Foy, Joseph J; Robinson, Kayla R; Li, Hui; Giger, Maryellen L; Al-Hallaq, Hania; Armato, Samuel G.
Afiliación
  • Foy JJ; University of Chicago, Department of Radiology, Chicago, Illinois, United States.
  • Robinson KR; University of Chicago, Department of Radiology, Chicago, Illinois, United States.
  • Li H; University of Chicago, Department of Radiology, Chicago, Illinois, United States.
  • Giger ML; University of Chicago, Department of Radiology, Chicago, Illinois, United States.
  • Al-Hallaq H; University of Chicago, Department of Radiation and Cellular Oncology, Chicago, Illinois, United States.
  • Armato SG; University of Chicago, Department of Radiology, Chicago, Illinois, United States.
J Med Imaging (Bellingham) ; 5(4): 044505, 2018 Oct.
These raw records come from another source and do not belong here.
-- ==== Sys2Proof/Machine/Step.lean ====
section
/-! DEFINITION. The step of the block: one event of the platform (20_memory.md R38, R39). -/

namespace Sys2Proof.Machine

open Sys2Proof

/-- One step: the block performs the oldest pending event, atomically (20_memory.md R38, R39). -/
def step (s : State) : Host.Outcome State Fault Refusal := stepOf s

/-- The state whose very next step performs the command word `w`: the block fetches nothing (10_state.md R29), so the word stands as the host's next access, a write to CMD (DESIGN CHOICE, log entry 2, safe). -/
def State.withFetchWord (s : State) (nbits w : Nat) : State :=
  s.withCommand (BitVec.ofNat 32 (w % 2 ^ nbits))

end Sys2Proof.Machine
end

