-- ==== Sys2Proof/Tests/Slice0.lean ====
section
/-! SUPPORT. Tests of the model: well-formedness, the words of the spec, one step of each command on vectors of 95_test_vectors.md, and a witness for the hypotheses of each obligation. -/

namespace Sys2Proof.Tests

open Sys2Proof Sys2Proof.Machine

/-! ## Well-formedness: a term for each check, which the check refuses (30_encoding.md R49 (c)) -/

theorem test_wf_round_refuses_k_29 : (Instr.round .rne 29).wf = false := by decide

theorem test_wf_pow10mul_refuses_k_29 : (Instr.pow10mul 29).wf = false := by decide

theorem test_wf_scaleres_refuses_k_57 : (Instr.scaleres 57).wf = false := by decide

theorem test_wf_admits_the_greatest_k :
    (Instr.round .ceil 28).wf = true ∧ (Instr.pow10mul 28).wf = true ∧
      (Instr.scaleres 56).wf = true := by decide

/-! ## Decoding: words written out from the encodings of 30_encoding.md R45, R48, R58 -/

theorem test_decode_construct :
    decode 0x00000001#32 = .ok .ldw ∧
      decode 0x00000002#32 = .ok .mkparts ∧
      decode 0x00000003#32 = .ok .fromi32 ∧
      decode 0x00000004#32 = .ok .fromu32 ∧
      decode 0x00000005#32 = .ok .fromi64 ∧
      decode 0x00000006#32 = .ok .fromu64 := by decide

theorem test_decode_arithmetic :
    decode 0x00000010#32 = .ok .add ∧
      decode 0x00000011#32 = .ok .sub ∧
      decode 0x00000012#32 = .ok .mul ∧
      decode 0x00000013#32 = .ok .div ∧
      decode 0x00000014#32 = .ok .rem := by decide

theorem test_decode_round :
    decode 0x00020018#32 = .ok (.round .rne 2) ∧
      decode 0x00000118#32 = .ok (.round .away 0) ∧
      decode 0x00000218#32 = .ok (.round .trunc 0) ∧
      decode 0x001C0318#32 = .ok (.round .floor 28) ∧
      decode 0x00020418#32 = .ok (.round .ceil 2) := by decide

theorem test_decode_compare :
    decode 0x00000019#32 = .ok .cmp ∧
      decode 0x0000001A#32 = .ok .norm := by decide

theorem test_decode_convert :
    decode 0x00000020#32 = .ok .tof64 ∧
      decode 0x00000021#32 = .ok .tof32 ∧
      decode 0x00000022#32 = .ok .fromf64 ∧
      decode 0x00000023#32 = .ok .fromf32 ∧
      decode 0x00000024#32 = .ok .fromcy ∧
      decode 0x00000025#32 = .ok .tocy := by decide

theorem test_decode_primitives :
    decode 0x00000030#32 = .ok .mul96x32 ∧
      decode 0x00000031#32 = .ok .mul96x64 ∧
      decode 0x00000032#32 = .ok .mul96x96 ∧
      decode 0x00000034#32 = .ok .div96x32 ∧
      decode 0x00000035#32 = .ok .div96x64 ∧
      decode 0x00000036#32 = .ok .div128x96 ∧
      decode 0x00000038#32 = .ok .lzc32 ∧
      decode 0x00000039#32 = .ok .lzc96 ∧
      decode 0x0005003A#32 = .ok (.pow10mul 5) ∧
      decode 0x0038003B#32 = .ok (.scaleres 56) := by decide

/-- R49 (a), (b), (c) and R51: the illegal words of 95_test_vectors.md section 2.9, each for its own reason. -/
theorem test_decode_refuses :
    decode 0x00000000#32 = .error .reservedOpcode ∧ decode 0x00000810#32 = .error .reservedField ∧
      decode 0x00400010#32 = .error .reservedField ∧ decode 0x00000110#32 = .error .modeUnused ∧
      decode 0x00010010#32 = .error .kUnused ∧ decode 0x00000518#32 = .error .modeOutOfRange ∧
      decode 0x001D0018#32 = .error .kOutOfRange ∧ decode 0x001D003A#32 = .error .kOutOfRange ∧
      decode 0x0039003B#32 = .error .kOutOfRange := by decide

/-- The bytes of a command word, in little-endian order, and a string that is not one word (R44). -/
theorem test_decode_bytes :
    decodeBytes [0x18#8, 0x03#8, 0x02#8, 0x00#8] = .ok (.round .floor 2) ∧
      decodeBytes [0x18#8, 0x03#8, 0x02#8] = .error .notOneWord ∧
      decodeTableWord 32 0x00020318 = some (.round .floor 2) ∧ decodeTableWord 32 0x110 = none := by
  decide

/-! ## One step of each command, on vectors of 95_test_vectors.md -/

/-- RES as an earlier command left it: a success replaces all of it, an error none of it. -/
def stale : Octo := ⟨9#32, 9#32, 9#32, 9#32, 9#32, 9#32, 9#32, 9#32⟩
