-- ==== Sys2Proof/Certificates/Slice0/Obligations.lean ====
section
/-! DEFINITION. The statements for the provers. Each docstring names the rule of spec/ it formalises or rests on. -/

open Sys2Proof Sys2Proof.Machine Sys2Proof.Safety

/-! ### The command encoding -/

/-- R62: no command word selects two rows of the opcode map. -/
def Obligations.OpcodeRowsAreDisjoint : Prop :=
  ∀ w : CommandWord, ∀ r₁ ∈ opcodeMap, ∀ r₂ ∈ opcodeMap, r₁.selects w = true → r₂.selects w = true → r₁ = r₂

/-- R72: the illegal words are exactly those R72 lists; one raises ILLEGAL_COMMAND whatever operands follow it, and a
REGRD of a reserved register is a legal word that raises the same fault. -/
def Obligations.IllegalWordsRaiseIllegalCommand : Prop :=
  (∀ w : CommandWord, rowOf w = none ↔
    ((opcField w).toNat = 0 ∨ 8 ≤ (opcField w).toNat ∨ rsv0Field w ≠ 0 ∨ rsv1Field w ≠ 0 ∨
      (modeField w ≠ 0 ∧ opcField w ≠ 2 ∧ opcField w ≠ 4) ∨ (2 ≤ (modeField w).toNat ∧ opcField w = 2) ∨
      (modeField w = 3 ∧ opcField w = 4) ∨ (regField w ≠ 0 ∧ opcField w ≠ 7))) ∧
  (∀ (s : State) (t : Transaction) (rest : List HostEvent), s.fault = false → rowOf t.word = none →
    step (s.withInput (.transaction t :: rest)) = .next ((s.withInput rest).raise .illegalCommand)) ∧
  (∀ (s : State) (reg : BitVec 8), 6 ≤ reg.toNat →
    (rowOf (encode (.regrd reg)).word).isSome = true ∧ exec (.regrd reg) s = .next (s.raise .illegalCommand))

/-- R74: a legal word with a number of operand bytes other than its format requires raises MALFORMED, and changes
nothing but what the fault entry of R196 changes. -/
def Obligations.WrongOperandCountRaisesMalformed : Prop :=
  ∀ (s : State) (w : CommandWord) (r : OpcodeRow) (ops : ByteString) (rest : List HostEvent),
    s.fault = false → rowOf w = some r →
    (match r.format with
      | .k => ops.length ≠ 304
      | .b => ops.length < 16 ∨ ops.length ≠ 16 + (le64 (slice ops 8 16)).toNat
      | .i => ops.length ≠ 8
      | .u => ops.length < 8 ∨ ops.length ≠ 8 + (le64 (slice ops 0 8)).toNat
      | .n => ops.length ≠ 0) →
    step (s.withInput (.transaction ⟨w, ops⟩ :: rest)) = .next ((s.withInput rest).raise .malformed)

/-- R62 to R67: the decoder reads back every well-formed command from the transaction that carries it. -/
def Obligations.DecodeOfEncodeIsTheCommand : Prop :=
  ∀ i : Instr, i.wf = true → decode (encode i) = .ok i

/-- R62 to R67, R72, R74: every transaction the decoder accepts is the one that carries the command it reads, so no
other transaction carries that command. -/
def Obligations.DecodedTransactionsAreEncodings : Prop :=
  ∀ (t : Transaction) (i : Instr), decode t = .ok i → i.wf = true ∧ encode i = t

/-- R204: the serialised form of a transaction determines it. -/
def Obligations.SerialisedTransactionsParseBack : Prop :=
  ∀ t : Transaction, parseTransaction t.bytes = some t

/-- Transactions written out in the spec, those of R154, R157, R166, R167, R171 and R173, decode to the commands they
stand for. -/
def Obligations.SpecTransactionsDecode : Prop :=
  decode ⟨0x00000002, [0, 0, 0, 0, 0, 0, 0, 0, 3, 0, 0, 0, 0, 0, 0, 0, 0x0B, 0x30, 0x55]⟩ =
      .ok (.hashP 0 [0x0B, 0x30, 0x55]) ∧
    decode ⟨0x00000004, [0, 0, 0, 0, 0, 0, 0, 0]⟩ = .ok (.sinitP 0) ∧
    decode ⟨0x00000104, [0x78, 0x56, 0x34, 0x12, 0xEF, 0xBE, 0xAD, 0xDE]⟩ = .ok (.sinitS 0xDEADBEEF12345678) ∧
    decode ⟨0x00000005, [3, 0, 0, 0, 0, 0, 0, 0, 0x0B, 0x30, 0x55]⟩ = .ok (.supd [0x0B, 0x30, 0x55]) ∧
    decode ⟨0x00000006, []⟩ = .ok .sdig ∧ decode ⟨0x00050007, []⟩ = .ok (.regrd 5)

/-- R70: a response on the wire is 17 bytes, the code and the two words little-endian. -/
def Obligations.ResponsesAreSeventeenBytes : Prop :=
  ∀ r : Response, r.bytes.length = 17 ∧ r.bytes.getD 0 0 = r.code ∧ le64 (slice r.bytes 1 9) = r.r0 ∧
    le64 (slice r.bytes 9 17) = r.r1

/-! ### The arithmetic primitives -/

/-- R80 to R83, R86: sums and products wrap or are exact as the rules say, on integers. -/
def Obligations.WordArithmeticOnIntegers : Prop :=
  ∀ (a b : Word) (s : Nat), s ≤ 63 →
    (add64 a b).toNat = (a.toNat + b.toNat) % 2 ^ 64 ∧ (mul64 a b).toNat = (a.toNat * b.toNat) % 2 ^ 64 ∧
      (shr64 a s).toNat = a.toNat / 2 ^ s ∧ (shl64 a s).toNat = (a.toNat * 2 ^ s) % 2 ^ 64 ∧
      (mul128 a b).toNat = a.toNat * b.toNat

/-- R84: a rotation puts bit `i` at place `(i + r) mod 64` and loses none; its formula, and counts modulo 64. -/
def Obligations.RotationLosesNoBit : Prop :=
  (∀ a : Word, rotl64 a 0 = a) ∧
  (∀ (a : Word) (r : Nat), 1 ≤ r → r ≤ 63 → rotl64 a r = (shl64 a r ||| shr64 a (64 - r))) ∧
  (∀ (a : Word) (r : Nat), rotl64 a r = rotl64 a (r % 64)) ∧
  (∀ (a : Word) (r i : Nat), i < 64 → (rotl64 a r).getLsbD ((i + r) % 64) = a.getLsbD i) ∧
  rotl64 0x0000000000000001 8 = 0x0000000000000100 ∧ rotl64 0x8000000000000001 33 = 0x0000000300000000

/-- R87: the carry-less product bit by bit, its equivalent form, commutative, linear, bit 127 zero, corner cases and
examples. -/
def Obligations.CarrylessProductBitByBit : Prop :=
  (∀ (a b : Word) (k : Nat), k < 128 →
    (clmul a b).getLsbD k =
      (List.range 64).foldr (fun i acc => (a.getLsbD i && (decide (i ≤ k) && b.getLsbD (k - i))) ^^ acc) false) ∧
  (∀ a b : Word, clmul a b =
    (((List.range 64).filter fun i => b.getLsbD i).map fun i => a.setWidth 128 * BitVec.ofNat 128 (2 ^ i)).foldr
      (· ^^^ ·) 0) ∧
  (∀ a b : Word, clmul a b = clmul b a) ∧
  (∀ a a' b : Word, clmul (a ^^^ a') b = clmul a b ^^^ clmul a' b) ∧
  (∀ a b b' : Word, clmul a (b ^^^ b') = clmul a b ^^^ clmul a b') ∧
  (∀ a b : Word, (clmul a b).getLsbD 127 = false) ∧
  (∀ b : Word, clmul 0 b = 0 ∧ clmul 1 b = b.setWidth 128) ∧
  clmul 0x8000000000000000 0x8000000000000000 = BitVec.ofNat 128 (2 ^ 126) ∧ clmul 3 3 = 5 ∧
  clmul 0x87 0x1B = 0xDC1 ∧
  clmul 0xFFFFFFFFFFFFFFFF 0xFFFFFFFFFFFFFFFF = 0x55555555555555555555555555555555 ∧
  clmul 0x0123456789ABCDEF 0xFEDCBA9876543210 = 0x00E038D8688850B040A0789828C810F0

/-- R88: the sum modulo 2^128; a tag moves the high lane only and no carry crosses the lanes. -/
def Obligations.TagAdditionLeavesTheLowLane : Prop :=
  (∀ a b : DWord, (add128 a b).toNat = (a.toNat + b.toNat) % 2 ^ 128) ∧
  (∀ (a : DWord) (t : Word), add128 a (cat t 0) = cat (add64 (hi64 a) t) (lo64 a))

/-- R89: each lane is shifted on its own; the shift is linear and counts add up while they stay within 63. -/
def Obligations.LaneShiftsDoNotCrossLanes : Prop :=
  (∀ (v : DWord) (s : Nat), s ≤ 63 →
    (lo64 (laneshl v s)).toNat = (lo64 v).toNat * 2 ^ s % 2 ^ 64 ∧
      (hi64 (laneshl v s)).toNat = (hi64 v).toNat * 2 ^ s % 2 ^ 64) ∧
  (∀ (v w : DWord) (s : Nat), s ≤ 63 → laneshl (v ^^^ w) s = laneshl v s ^^^ laneshl w s) ∧
  (∀ (v : DWord) (s t : Nat), s + t ≤ 63 → laneshl (laneshl v s) t = laneshl v (s + t)) ∧
  laneshl 0x8000000000000001C000000000000003 1 = 0x00000000000000028000000000000006 ∧
  laneshl 0x8000000000000001C000000000000003 15 = 0x00000000000080000000000000018000

/-! ### The short input mixer -/

/-- R100: the packing by length, its corner cases, its examples, and that it is injective at each fixed length. -/
def Obligations.PackingIsInjectivePerLength : Prop :=
  vecToU64 [] = 0 ∧ (∀ a : Byte, vecToU64 [a] = a.setWidth 64) ∧
  (∀ a b : Byte, (vecToU64 [a, b]).toNat = (a.toNat + 256 * b.toNat) * 2 ^ 32) ∧
  (∀ a b c : Byte, (vecToU64 [a, b, c]).toNat = (b.toNat + 256 * c.toNat) * 2 ^ 32 + a.toNat) ∧
  (∀ d : ByteString, 4 ≤ d.length → d.length ≤ 8 →
    (vecToU64 d).toNat = leNat (d.drop (d.length - 4)) * 2 ^ 32 + leNat (d.take 4)) ∧
  (∀ d : ByteString, d.length = 8 → vecToU64 d = le64 d) ∧
  (∀ a b : ByteString, a.length = b.length → a.length ≤ 8 → vecToU64 a = vecToU64 b → a = b) ∧
  vecToU64 [0x00] = 0 ∧ vecToU64 [0x00, 0x00] = 0 ∧ vecToU64 [0x00, 0x00, 0x00] = 0 ∧
  vecToU64 [0xAB] = 0x00000000000000AB ∧ vecToU64 [0x01, 0x02] = 0x0000020100000000 ∧
  vecToU64 [0x01, 0x02, 0x03] = 0x0000030200000001 ∧
  vecToU64 [0x01, 0x02, 0x03, 0x04, 0x05] = 0x0504030204030201

/-- R101, R102, with the shift counts and the offset the spec takes (log 6): an input of at most 8 bytes hashes to the
two rounds written out, with `OH[n]` as noise for the primary hash and `OH[n + 4]` for the secondary; and R104 (derived
in the spec): the empty input under an all-zero `OH` array and seed 0 hashes to 0, both hashes. -/
def Obligations.ShortInputsTakeTheShortMix : Prop :=
  (∀ (k : Key) (seed : Word) (d : ByteString), d.length ≤ 8 →
    ∀ (w : Which) (x h1 h2 h3 h4 : Word),
      x = keyWord k (match w with | .primary => 4 + d.length | .secondary => 8 + d.length) →
      h1 = vecToU64 d ^^^ vecToU64 d >>> 30 → h2 = h1 * 0xBF58476D1CE4E5B9 →
      h3 = h2 ^^^ (seed + x) ^^^ h2 >>> 27 → h4 = h3 * 0x94D049BB133111EB →
      hashOf k seed w d = h4 ^^^ h4 >>> 31) ∧
  ∀ k : Key, (∀ i < 34, oh k i = 0) → fprint k 0 [] = (0, 0)

/-- R103 and R159 (inferences the spec marks as derived from R100, R101 and R151): two different inputs of the same
length, at most 8 bytes, never have the same hash, primary or secondary, under any key and seed. -/
def Obligations.ShortInputsOfOneLengthNeverCollide : Prop :=
  ∀ (k : Key) (seed : Word) (w : Which) (a b : ByteString),
    a.length = b.length → a.length ≤ 8 → a ≠ b →
    shortMix k seed w a ≠ shortMix k seed w b ∧ hashOf k seed w a ≠ hashOf k seed w b

/-! ### Chunker, blockifier, tag -/

/-- R110: the chunks of an input are 16 bytes each, their true sizes add up to its length, every chunk but the last is an
aligned slice of true size 16, and the last re-reads the last bytes. -/
def Obligations.ChunksCoverTheInput : Prop :=
  ∀ d : ByteString, 8 ≤ d.length →
    (chunkBytes d).length = (d.length + 15) / 16 ∧ ((chunkBytes d).map Prod.snd).sum = d.length ∧
    (∀ c ∈ chunkBytes d, c.1.length = 16 ∧ 1 ≤ c.2 ∧ c.2 ≤ 16) ∧
    (∀ j, j + 1 < (chunkBytes d).length → (chunkBytes d)[j]? = some (slice d (16 * j) (16 * j + 16), 16)) ∧
    (if d.length < 16 then chunkBytes d = [(d.take 8 ++ d.drop (d.length - 8), d.length)]
      else (chunkBytes d).getLast? =
        some (d.drop (d.length - 16), d.length - 16 * ((chunkBytes d).length - 1)))

/-- R111: the blocks of a list of chunks take 16 each in order, each with the sum of its true sizes; the blocks of an
input: every one but the last has 16 aligned chunks and 256 bytes, the last holds the rest, 1 to 16 chunks and 1 to 256
bytes. -/
def Obligations.BlocksAreFullButTheLast : Prop :=
  (∀ cs : List (ByteString × Nat), (blockify cs).length = (cs.length + 15) / 16 ∧
    ∀ b, 16 * b < cs.length →
      ∃ g : List (ByteString × Nat), (blockify cs)[b]? = some (g.map Prod.fst, (g.map Prod.snd).sum) ∧
        g.length = min (16 * b + 16) cs.length - 16 * b ∧ ∀ i < g.length, g[i]? = cs[16 * b + i]?) ∧
  ∀ d : ByteString, 8 ≤ d.length →
    (blockify (chunkBytes d)).length = (d.length + 255) / 256 ∧
    (∀ b, b + 1 < (blockify (chunkBytes d)).length →
      ∃ cs, (blockify (chunkBytes d))[b]? = some (cs, 256) ∧ cs.length = 16 ∧
        ∀ i < 16, cs[i]? = some (slice d (256 * b + 16 * i) (256 * b + 16 * i + 16))) ∧
    (∃ cs blen, (blockify (chunkBytes d)).getLast? = some (cs, blen) ∧
      blen = d.length - 256 * ((blockify (chunkBytes d)).length - 1) ∧ 1 ≤ blen ∧ blen ≤ 256 ∧
      cs.length = (chunkBytes d).length - 16 * ((blockify (chunkBytes d)).length - 1) ∧
      1 ≤ cs.length ∧ cs.length ≤ 16)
Article en En | MEDLINE | ID: mdl-30840747
ABSTRACT
Given the increased need for consistent quantitative image analysis, variations in radiomics feature calculations due to differences in radiomics software were investigated. Two in-house radiomics packages and two freely available radiomics packages, MaZda and IBEX, were utilized. Forty 256 × 256 - pixel regions of interest (ROIs) from 40 digital mammograms were studied along with 39 manually delineated ROIs from the head and neck (HN) computed tomography (CT) scans of 39 patients. Each package was used to calculate first-order histogram and second-order gray-level co-occurrence matrix (GLCM) features. Friedman tests determined differences in feature values across packages, whereas intraclass-correlation coefficients (ICC) quantified agreement. All first-order features computed from both mammography and HN cases (except skewness in mammography) showed significant differences across all packages due to systematic biases introduced by each package; however, based on ICC values, all but one first-order feature calculated on mammography ROIs and all but two first-order features calculated on HN CT ROIs showed excellent agreement, indicating the observed differences were small relative to the feature values but the bias was systematic. All second-order features computed from the two databases both differed significantly and showed poor agreement among packages, due largely to discrepancies in package-specific default GLCM parameters. Additional differences in radiomics features were traced to variations in image preprocessing, algorithm implementation, and naming conventions. Large variations in features among software packages indicate that increased efforts to standardize radiomics processes must be conducted.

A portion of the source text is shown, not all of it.